The two officers arrived, uniformed in a patrol car; the man I recognised from last time, when I saw someone in the garden: the younger guy, with a round open face. I made sure to take in their names, this time – stay in control. He’s PC Kaur; his colleague, PC Sweet, is compact and businesslike, her face carefully made up.
It’s far too late, of course, for them to do anything, that much was soon obvious. I think that it must have happened about 2.30 a.m., I told them, but I didn’t even think to check my alarm clock until later, when I took a break from my spot by the window to go over to the green digits and commit it to memory: 3:21.
It falls to Kaur to say it, as we’re all gathered in the kitchen.
‘Mrs Harlow, how could someone have got in? There’s no sign of forced entry. You said it yourself, there are two locks on the front door, and you unlocked them both as you went out.’
I’ve been thinking this myself. As they’ve been looking inside and outside, checking the doors and windows, I’ve quietly checked something too, while Dad and Charlotte were putting on the kettle.
It’s best if I show them. ‘Come and look at this,’ I say. ‘We can go out the back door.’
We all file out through the utility room; the officers then my family at the back. For a second it reminds me of something from my old life: a hostess guiding her guests out into the garden. What’s happened to me?
Outside, I lead them around the side of the house and reach for the brick, hidden under a bush. Little things move, suddenly exposed to the bright light, wiggling back into the dark soil. The keys are still there: the Yale and the heavier one, for the deadlock.
‘I checked a bit earlier,’ I explain now, ‘and saw them. I’d totally forgotten they were there. We used to leave them out for Sophie, my daughter, when she came home from school and I wasn’t in. And when she – when she left, well, I suppose no one ever moved them.’ It’s so safe round here anyway. Who’d ever find them? Then, when it was just me, they’d never crossed my mind.
There’s a cough from behind me. ‘And these are the back door keys?’ says PC Kaur.
‘No, the front door.’
Sweet now, her tone impressively neutral: ‘Mrs Harlow, are you suggesting that someone used these keys, let themselves in round the front, and then put them back?’
‘I don’t think burglars behave like that, love,’ says Dad.
‘I know they don’t,’ I say, calmly. ‘But it’s the only thing I can think of. And you know, even if I did put the chain on at night—’
‘Kate!’ Dad, of course.
‘… I know, I should, and maybe I did, I don’t remember; anyway, the chain’s so long, you can just reach a hand round and slip it off. I’ll show you if you like.’ I look at the faces in front of me: the officers blank, professional; my family pinched with worry.
I fill in the silence. ‘I mean, I will get a new one of course; I’d better change the locks too.’
‘That’d be a – good idea,’ says Kaur. ‘Now, have you thought about where you’ll stay tonight, if you feel nervous again? Because there was the other night too, wasn’t there.’ He’s being too nice.

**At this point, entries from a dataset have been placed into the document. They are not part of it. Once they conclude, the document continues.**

-- ==== Sys2Proof/Decode.lean ====
section
/-! DEFINITION. The commands that the operation table spells with bits: none of its rows gives any. -/
namespace Sys2Proof

/-- The command that a word of the operation table spells. No row of the table gives bits, so no word spells one. -/
def decodeTableWord (_nbits _w : Nat) : Option Instr := none

end Sys2Proof
end

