/-- A fault of class Degrade or higher enters the stack (R349); events 216 and 217, and its log record (R359). -/
def enterStack (r : FRec) (abandon : Bool) (d : Dev) : Dev :=
  let (st, drop) := stackPush r d.fu.stack
  let log : FLog := { rec_ := r, abandon := abandon, dropped := false }
  let d := { d with fu := { d.fu with stack := st, logs := (d.fu.logs ++ [log]).map (FLog.arrived st drop) } }
  let d := raise 216 d
  match drop with
  | none => d
  | some _ => raise 217 (Dev.setFlag FLT_STAT 3 true (Dev.count1 FLT_OVF d))

/-- The running trim step fails with a code: STATE 3, POINT 0, no drive, event 233 (R375, R376). -/
def trimFail (code : Nat) (d : Dev) : Dev :=
  if d.fld TRM_STAT 1 0 = 1 then
    let d := Dev.setFld TRM_STAT 19 16 code (Dev.setFld TRM_STAT 13 12 0 (Dev.setFld TRM_STAT 1 0 3 d))
    let x := d.field.isl
    let d := { d with trim := { d.trim with points := 0, ended := none }, tdl := { d.tdl with trim := none },
                      field := { d.field with isl := { x with ao := x.ao.map (fun a => { a with point := none }) } } }
    raise 233 (Dev.count1 TRM_COUNT d)
  else d

/-- A running two-point step whose island's link is lost ends with code 6; the island's own silence handling ends the drive
(steps 3 and 4 of 20_trim.md). -/
def trimLinkLost (step : Nat) (d : Dev) : Dev :=
  if decide (d.fld TRM_STAT 1 0 = 1) && decide (d.fld TRM_STAT 7 4 = step) && d.trim.ended.isNone then
    Dev.setFld TRM_STAT 13 12 0 { d with trim := { d.trim with ended := some (6, []) } }
  else d

/-- A Halt takes the outputs to their Halt states: no lane drives, no print strobe stays high (R120, R121). -/
def haltOutputs (d : Dev) : Dev :=
  { d with lanes := d.lanes.map (fun l => { l with drive := false, next := none, wait := none }),
           prt := d.prt.map (fun x => { x with firing := x.firing.map (fun f => { f with strobe := false }) }) }

/-- The effects that hardware applies at detection of a fault of a class (R347, R357, R358). A Halt stops the tick, ends a
trim step (R377), and every unwritten record is written to the log (R121, R359). -/
def applyClass (c : Cls) (d : Dev) : Dev :=
  match c with
  | .note => d
  | .degrade => pulseDue (Dev.setFlag FLT_STAT 2 true d)
  | .slip => pulseDue (Dev.setFlag FLT_STAT 1 true d)
  | .hold => { Dev.setFlag FLT_STAT 4 true d with holdReq := true }
  | .halt => raise 219 (logFlush (trimFail 7 (haltOutputs { d with
      halted := true, tick := { d.tick with phase := .idle, stopWork := true } })))

/-- A fault is detected: source event `ev`, its class, its DETAIL word, whether it arose in the fault program, whether it
abandons its tick, and whether that counts as GUARD (R42, R347 to R353). -/
def faultAt (ev : Nat) (c : Cls) (detail : Word) (infp abandon guard : Bool) (d : Dev) : Dev :=
  watchFaultN (fun d =>
    let d := raise ev d
    let r : FRec := { ev := ev, cls := c, pre := false, infp := infp, id := 0, detail := detail, ts := d.stamp,
                      count := d.tick.count }
    if c = .note then
      let d := Dev.count1 FLT_NOTES d
      if d.flag FLT_CFG 8 then { d with fu := { d.fu with logs := d.fu.logs ++ [⟨r, false, false⟩] } } else d
    else
      let d := { d with fu := { d.fu with total := d.fu.total + 1 } }
      let r := { r with id := d.fu.total }
      let d := if abandon then abandonBy guard d else d
      applyClass c (enterStack r abandon d)) d

/-- A fault of its event's fixed class (R367). -/
def fault (ev : Nat) (c : Cls) (detail : Word) (d : Dev) : Dev :=
  faultAt ev c detail false (c = .slip) (ev = 3) d

/-- An engine's read of n bytes of tick SRAM at an address meets an error: event 224, a Note, or 225, a Slip fault (R367). -/
def sramErr (err : Option Sys2Proof.SramError) (a n : Nat) (d : Dev) : Dev :=
  match err with
  | none => d
  | some e =>
    if a ≤ e.addr ∧ e.addr < a + n then
      if e.uncorrectable then fault 225 .slip (word e.addr) d.tickFree else fault 224 .note (word e.addr) d
    else d

/-- The bytes of that read: the 64-bit word of an uncorrectable error is open (assumption 112). -/
def sramData (err : Option Sys2Proof.SramError) (a : Nat) (bs : List Byte) (d : Dev) : List Byte :=
  match err with
  | none => bs
  | some e =>
    if e.uncorrectable then
      bs.zipIdx.map (fun x => if (a + x.2) / 8 = e.addr / 8 then Config.freeByte d.freeCtr x.2 else x.1)
    else bs

/-- The record with an ID leaves the stack at the edge at which its POP commits (R352). -/
def popFault (id : Nat) (d : Dev) : Dev :=
  let hit := fun (r : FRec) => decide (r.id.toNat % 65536 = id)
  match d.fu.stack with
  | [] => Dev.setFlag FLT_STAT 8 true d
  | t :: rest =>
    if hit t then { d with fu := { d.fu with stack := rest } }
    else match rest with
      | [] => Dev.setFlag FLT_STAT 8 true d
      | w :: _ => if hit w then { d with fu := { d.fu with stack := [t] } } else Dev.setFlag FLT_STAT 8 true d
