-- ==== Sys2Proof/Machine/LimathCode.lean ====
section
/-! DEFINITION. Instruction words (03_limath.md, *Instruction list*): for each opcode the listed encodings (R55), cost,
latency and the registers read and written, as the loader charges them (R57), and the run of a law snippet (R75, R197). -/
namespace Sys2Proof.Machine

open Sys2Proof (Lim)

/-- What the loader needs of an instruction word. -/
structure OpInfo where
  legal : Bool
  cost  : Nat
  lat   : Nat
  reads : List Nat
  dsts  : List Nat
  deriving DecidableEq, Repr

/-- The opcode of a word, and its predicate selector and low fields as an instruction of core k. -/
def opcodeOf (w : Word) : Nat := bits w 31 24
def limOf (k : Fin 6) (w : Word) : Lim := ⟨k, bit w 23, BitVec.ofNat 3 (bits w 22 20), w.setWidth 20, .ok, .ok⟩

/-- Shapes of the tables: g[rd] from g[ra], g[rb]; g[rd] from g[ra]; f[rd] from f[ra], f[rb]; f[rd] from f[ra]. -/
def infoR (o : Lim) (maxFn cost lat : Nat) : OpInfo :=
  ⟨okR o maxFn, cost, lat, [kg (raOf o), kg (rbOf o)], [kg (rdOf o)]⟩
def infoI (o : Lim) (legal : Bool) : OpInfo := ⟨legal, 1, 1, [kg (raOf o)], [kg (rdOf o)]⟩
def infoF (o : Lim) (cost lat : Nat) : OpInfo := ⟨okF3 o 0, cost, lat, [kf (raOf o), kf (rbOf o)], [kf (rdOf o)]⟩
def infoU (o : Lim) (maxFn cost : Nat) : OpInfo := ⟨okF2 o maxFn, cost, cost, [kf (raOf o)], [kf (rdOf o)]⟩
/-- Loads to g, pairs or f, and stores from them. -/
def infoLd (o : Lim) (legal : Bool) (cost : Nat) (dsts : List Nat) : OpInfo := ⟨legal, cost, cost, [kg (raOf o)], dsts⟩
def infoSt (o : Lim) (legal : Bool) (cost : Nat) (reads : List Nat) : OpInfo :=
  ⟨legal, cost, cost, kg (raOf o) :: reads, []⟩
def pairOf (o : Lim) : List Nat := [kg (rdOf o), kg (rdOf o + 1)]

/-- Integer arithmetic and logic, opcodes 0x00 to 0x1F. -/
def infoInt (op : Nat) (o : Lim) : OpInfo :=
  match op with
  | 0x00 => ⟨decide (o.w = 0), 1, 1, [], []⟩
  | 0x02 | 0x0D | 0x0E | 0x0F | 0x1A => infoI o true
  | 0x04 | 0x05 | 0x15 | 0x16 => infoR o 1 1 1
  | 0x06 => infoR o 0 1 3
  | 0x07 => infoR o 1 1 3
  | 0x08 | 0x09 => infoR o 1 18 18
  | 0x13 => infoI o (decide (lf o 9 7 = 0))
  | 0x17 | 0x18 | 0x19 => infoI o (okRa o 0)
  | 0x1B => ⟨true, 1, 1, [kg (rdOf o), kg (raOf o)], [kg (rdOf o)]⟩
  | 0x1C => ⟨okR o 0, 1, 1, [kg (rdOf o), kg (raOf o), kg (rbOf o)], [kg (rdOf o)]⟩
  | 0x1D => ⟨okR o 7, 1, 1, [kg (raOf o), kg (rbOf o), kp (fnOf o)], [kg (rdOf o)]⟩
  | 0x1E => ⟨true, 1, 1, [], [kg (rdOf o)]⟩
  | 0x1F => ⟨decide (idx15 o < 4096), 2, 2, [], [kg (rdOf o)]⟩
  | _ => infoR o 0 1 1

/-- Compare and predicate, accumulators: opcodes 0x20 to 0x37. -/
def infoCmp (op : Nat) (o : Lim) : Option OpInfo :=
  match op with
  | 0x20 => some ⟨okR o 9 && okP (rdOf o), 1, 1, [kg (raOf o), kg (rbOf o)], [kp (rdOf o)]⟩
  | 0x21 => some ⟨true, 1, 1, [kg (raOf o)], [kp (pdOf o)]⟩
  | 0x22 => some ⟨okR o 6 && okP (rdOf o) && okF (raOf o) && okF (rbOf o), 1, 1, [kf (raOf o), kf (rbOf o)],
      [kp (rdOf o)]⟩
  | 0x23 => some ⟨okR o 4 && okP (rdOf o) && okP (raOf o) && okP (rbOf o) && (decide (fnOf o ≠ 4) ||
      decide (rbOf o = 0)), 1, 1, [kp (raOf o), kp (rbOf o)], [kp (rdOf o)]⟩
  | 0x24 =>
    if fnOf o = 0 then some ⟨okRa o 1 && decide (raOf o = 0), 1, 1, (List.range 8).map kp, [kg (rdOf o)]⟩
    else some ⟨okRa o 1 && decide (rdOf o = 0), 1, 1, [kg (raOf o)], (List.range 8).map kp⟩
  | 0x25 => some ⟨decide (ccOf o < 2), 1, 1, [kg (raOf o)], [kp (pdOf o)]⟩
  | 0x30 => some ⟨okR o 3 && okA (rdOf o), 1, 3, [kg (raOf o), kg (rbOf o), ka (rdOf o)], [ka (rdOf o)]⟩
  | 0x31 => some ⟨okR o 0 && okA (rdOf o), 1, 3, [kg (raOf o), kg (rbOf o), ka (rdOf o)], [ka (rdOf o)]⟩
  | 0x32 => some ⟨okRa o 31 && okA (rdOf o), 1, 1, [kg (raOf o)], [ka (rdOf o)]⟩
  | 0x33 => some ⟨okR o 0 && okA (rdOf o), 1, 1, [kg (raOf o), kg (rbOf o)], [ka (rdOf o)]⟩
  | 0x34 => some ⟨okA3 o, 1, 3, [ka (kOf o)], [kg (rdOf o)]⟩
  | 0x35 => some ⟨okRa o 1 && okA (rdOf o) && okA (raOf o), 1, 3, [ka (rdOf o), ka (raOf o)], [ka (rdOf o)]⟩
  | 0x36 => some ⟨okA3 o && decide (rdOf o = 0), 1, 3, [ka (kOf o)], [ka (kOf o)]⟩
  | 0x37 => some ⟨okRa o 1 && okA (raOf o), 1, 3, [ka (raOf o)], [kg (rdOf o)]⟩
  | _ => none

/-- Floating point: opcodes 0x40 to 0x4E. -/
def infoFlt (op : Nat) (o : Lim) : Option OpInfo :=
  match op with
  | 0x40 | 0x41 | 0x42 => some (infoF o 1 3)
  | 0x43 => some ⟨okF3 o 0, 1, 3, [kf (rdOf o), kf (raOf o), kf (rbOf o)], [kf (rdOf o)]⟩
  | 0x44 => some (infoF o 12 12)
  | 0x45 => some (infoU o 0 12)
  | 0x46 | 0x47 => some (infoF o 1 1)
  | 0x48 => some (infoU o 1 1)
  | 0x49 =>
    if fnOf o < 2 then some ⟨okRa o 3 && okF (raOf o), 1, 3, [kf (raOf o)], [kg (rdOf o)]⟩
    else some ⟨okRa o 3 && okF (rdOf o), 1, 3, [kg (raOf o)], [kf (rdOf o)]⟩
  | 0x4A =>
    if fnOf o = 0 then some ⟨okF2 o 2, 1, 1, [kf (raOf o)], [kf (rdOf o)]⟩
    else if fnOf o = 1 then some ⟨okRa o 2 && okF (rdOf o), 1, 1, [kg (raOf o)], [kf (rdOf o)]⟩
    else some ⟨okRa o 2 && okF (raOf o), 1, 1, [kf (raOf o)], [kg (rdOf o)]⟩
  | 0x4B => some ⟨okF3 o 0, 1, 1, [kf (rdOf o), kf (raOf o), kf (rbOf o)], [kf (rdOf o)]⟩
  | 0x4C => some ⟨decide (idx15 o < 4096) && okF (rdOf o), 2, 2, [], [kf (rdOf o)]⟩
  | 0x4D => some (infoU o 0 6)
  | 0x4E => some ⟨okRa o 0 && okF (rdOf o) && even (rdOf o), 4, 4, [kg (raOf o)], [kf (rdOf o), kf (rdOf o + 1)]⟩
  | _ => none

/-- Memory: opcodes 0x50 to 0x65. -/
def infoMem (op : Nat) (o : Lim) : Option OpInfo :=
  let g := [kg (rdOf o)]
  let f := [kf (rdOf o)]
  match op with
  | 0x50 | 0x51 | 0x52 | 0x53 | 0x54 => some (infoLd o true 2 g)
  | 0x55 => some (infoLd o (okPair o) 2 (pairOf o))
  | 0x56 | 0x57 | 0x58 => some (infoSt o true 1 g)
  | 0x59 => some (infoSt o (okPair o) 1 (pairOf o))
  | 0x5A => some (infoLd o (okFrd o) 2 f)
  | 0x5B => some (infoSt o (okFrd o) 1 f)
  | 0x60 => some (infoLd o true 8 g)
  | 0x61 => some (infoLd o (okPair o) 8 (pairOf o))
  | 0x62 => some (infoSt o true 2 g)
  | 0x63 => some (infoSt o (okPair o) 2 (pairOf o))
  | 0x64 => some (infoLd o (okFrd o) 8 f)
  | 0x65 => some (infoSt o (okFrd o) 2 f)
  | _ => none

/-- Ports, mailboxes, carts, engines, the Cellar, control flow and system: opcodes 0x70 to 0xA6. TREE.RUN is listed with
its cost without the declared one, JMP with its taken cost. -/
def infoSys (op : Nat) (o : Lim) : Option OpInfo :=
  let g := [kg (rdOf o)]
  match op with
  | 0x70 => some ⟨!fSel o || okF (rdOf o), 2, 2, [], [if fSel o then kf (rdOf o) else kg (rdOf o)]⟩
  | 0x71 => some ⟨!fSel o || okF (rdOf o), 1, 1, [if fSel o then kf (rdOf o) else kg (rdOf o)], []⟩
  | 0x78 => some ⟨decide (coreOf o < 6) && decide (lf o 5 0 = 0), 1, 1, g, []⟩
  | 0x79 | 0x7A => some ⟨decide (coreOf o = 0) && decide (lf o 5 0 = 0), 4, 4, [], g⟩
  | 0x80 => some ⟨decide (lf o 19 6 = 0), 1, 1, [], []⟩
  | 0x81 => some ⟨decide (ccOf o < 2) && decide (lf o 14 6 = 0), 1, 1, [], [kp (pdOf o)]⟩
  | 0x88 => some ⟨decide (rdOf o = 0), 2, 2, [kg (raOf o), kg (rbOf o)], []⟩
  | 0x90 => some ⟨okB o, 2, 2, [], []⟩
  | 0x91 => some ⟨okB o, 2, 2, [], []⟩
  | 0x92 => some ⟨okB o && decide (lf o 13 0 = 0), 2, 2, [], []⟩
  | 0x93 => some ⟨okL o && decide (countOf o ≠ 0), 1, 1, [], []⟩
  | 0x94 => some ⟨decide (boundOf o ≠ 0), 1, 1, [kg (lraOf o)], []⟩
  | 0x95 => some ⟨okL o && decide (countOf o = 0), 1, 1, [], []⟩
  | 0x96 => some ⟨decide (rdOf o = 0) && decide (rbOf o = 0), 3, 3, [kg (raOf o)], []⟩
  | 0x97 => some ⟨okB o && decide (lf o 13 0 = 0), 1, 1, [], []⟩
  | 0xA0 => some ⟨decide (idx15 o < 16384), 1, 1, [], g⟩
  | 0xA1 => some ⟨decide (idx15 o = 8), 1, 1, g, []⟩
  | 0xA2 => some ⟨decide (rdOf o = 0) && decide (idx15 o < 8), 1, 1, [], []⟩
  | 0xA3 => some ⟨true, 6, 6, [kg (raOf o)], g⟩
  | 0xA4 => some ⟨decide (rdOf o = 0) && decide (idx15 o < 256), 2, 2, [], []⟩
  | 0xA5 => some ⟨decide (rdOf o = 0) && okR o 0, 4, 4, [kg (raOf o), kg (rbOf o)], []⟩
  | 0xA6 => some ⟨decide (o.w = 0), 2, 2, [], []⟩
  | _ => none

/-- The entry of an instruction word; none for an opcode that is not listed. -/
def opInfo (w : Word) : Option OpInfo :=
  let op := opcodeOf w
  let o := limOf 0 w
  if op < 0x20 then some (infoInt op o)
  else if op < 0x40 then infoCmp op o
  else if op < 0x50 then infoFlt op o
  else if op < 0x70 then infoMem op o
  else infoSys op o

/-- The word is a listed encoding (R53, R55). -/
def legalWord (w : Word) : Bool :=
  match opInfo w with
  | some i => i.legal && okPred (limOf 0 w)
  | none => false

/-! ## Law snippets (R75, R197) -/

/-- The integer operations of the law profile. -/
def lawInt (op : Nat) (o : Lim) (s : State) : Out :=
  match op with
  | 0x00 => execNop o s
  | 0x01 => execAdd o s
  | 0x02 => execAddi o s
  | 0x03 => execSub o s
  | 0x04 => execAdds o s
  | 0x05 => execSubs o s
  | 0x06 => execMul o s
  | 0x07 => execMulh o s
  | 0x0A => execAnd o s
  | 0x0B => execOr o s
  | 0x0C => execXor o s
  | 0x0D => execAndi o s
  | 0x0E => execOri o s
  | 0x0F => execXori o s
  | 0x10 => execShl o s
  | 0x11 => execShr o s
  | 0x12 => execSar o s
  | 0x13 => execShi o s
  | 0x14 => execRot o s
  | 0x15 => execMin o s
  | 0x16 => execMax o s
  | 0x17 => execAbs o s
  | 0x18 => execClz o s
  | 0x19 => execPopc o s
  | 0x1A => execBfx o s
  | 0x1B => execBfi o s
  | 0x1C => execClamp o s
  | 0x1D => execSel o s
  | 0x1E => execMovi o s
  | 0x1F => execLdc o s
  | _ => .next s

/-- The other operations of the law profile. -/
def lawRest (op : Nat) (o : Lim) (s : State) : Out :=
  match op with
  | 0x20 => execCmp o s
  | 0x21 => execCmpi o s
  | 0x22 => execFcmp o s
  | 0x23 => execPlog o s
  | 0x30 => execMac o s
  | 0x32 => execAclr o s
  | 0x34 => execAext o s
  | 0x36 => execAshl o s
  | 0x40 => execFadd o s
  | 0x41 => execFsub o s
  | 0x42 => execFmul o s
  | 0x43 => execFma o s
  | 0x46 => execFmin o s
  | 0x47 => execFmax o s
  | 0x48 => execFabs o s
  | 0x49 => execFcvt o s
  | 0x4A => execFmov o s
  | 0x4B => execFclamp o s
  | 0x4C => execFldc o s
  | 0x4D => execFrsq o s
  | 0x4E => execFsc o s
  | 0x90 => execJmp o s
  | 0x97 => execTend o s
  | _ => .next s

/-- One instruction of a snippet, which stands in core 0 of a scratch machine. -/
def lawStep (s : State) : State :=
  let c := s.dev.core 0
  let w := c.imem.get c.pc.toNat
  let o := limOf 0 w
  match (if opcodeOf w < 0x20 then lawInt (opcodeOf w) o s else lawRest (opcodeOf w) o s) with
  | .next t => t
  | _ => s

/-- A snippet runs to its TEND: forward jumps only, so at most 64 instructions. -/
def lawRun : Nat → State → State
  | 0, s => s
  | n + 1, s => if (s.dev.core 0).run = .tick then lawRun n (lawStep s) else s

/-- The scratch machine a snippet runs in: its words, its constants and the registers that the datapath loads. -/
def lawScratch (x : Snippet) (c : Core) (d : Dev) : State :=
  let c := { c with imem := Words.setAll [] 0 x.code, consts := Words.setAll [] 0 x.consts, run := .tick, pc := 0,
                    cyc := 0, p := 1 }
  let t := { d.tick with phase := .compute, stopWork := false, edgeAt := 0, due := 750000 }
  let d := { d with tick := t, halted := false, loader := Loader.reset }
  { dev := d.setCore 0 c, snap := d, pending := [] }

end Sys2Proof.Machine
end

‘Not yet. I mean, I’ve my family’ – I gesture in their direction – ‘but what’s going to happen now?’
A thought rises: do they know about the calls from the phone box? Would Nicholls have shared that information?
‘Well, we’ve looked around, all over now,’ says the woman, Sweet, ‘there’s no signs of entry, nothing’s been taken, as you say. If that does change, of course, let us know.’
‘But aren’t you going to dust the keys for prints?’ I turn to Kaur. ‘And after that person in my garden, when you came, the other night …’
‘I don’t think that will be necessary, in this case, Mrs Harlow,’ says Kaur. ‘We’ll file a report, of course. So if you do find anything’s gone, you’ll have a crime reference number, and you can report that to your insurer.’
Sweet starts talking again. It might be wise if I stayed with friends and family, perhaps tonight. Just for a night or two until I feel more … myself. Dad and Charlotte are chipping in now, and of course I can stay with them, maybe for a while; perhaps that would be best. I’ve stopped talking.
The two officers don’t stick around long after that. I’m sure by now. They know. They know about the phone calls. I’ve shown up in a database, or someone’s mentioned it. Something.
And they don’t believe me about last night.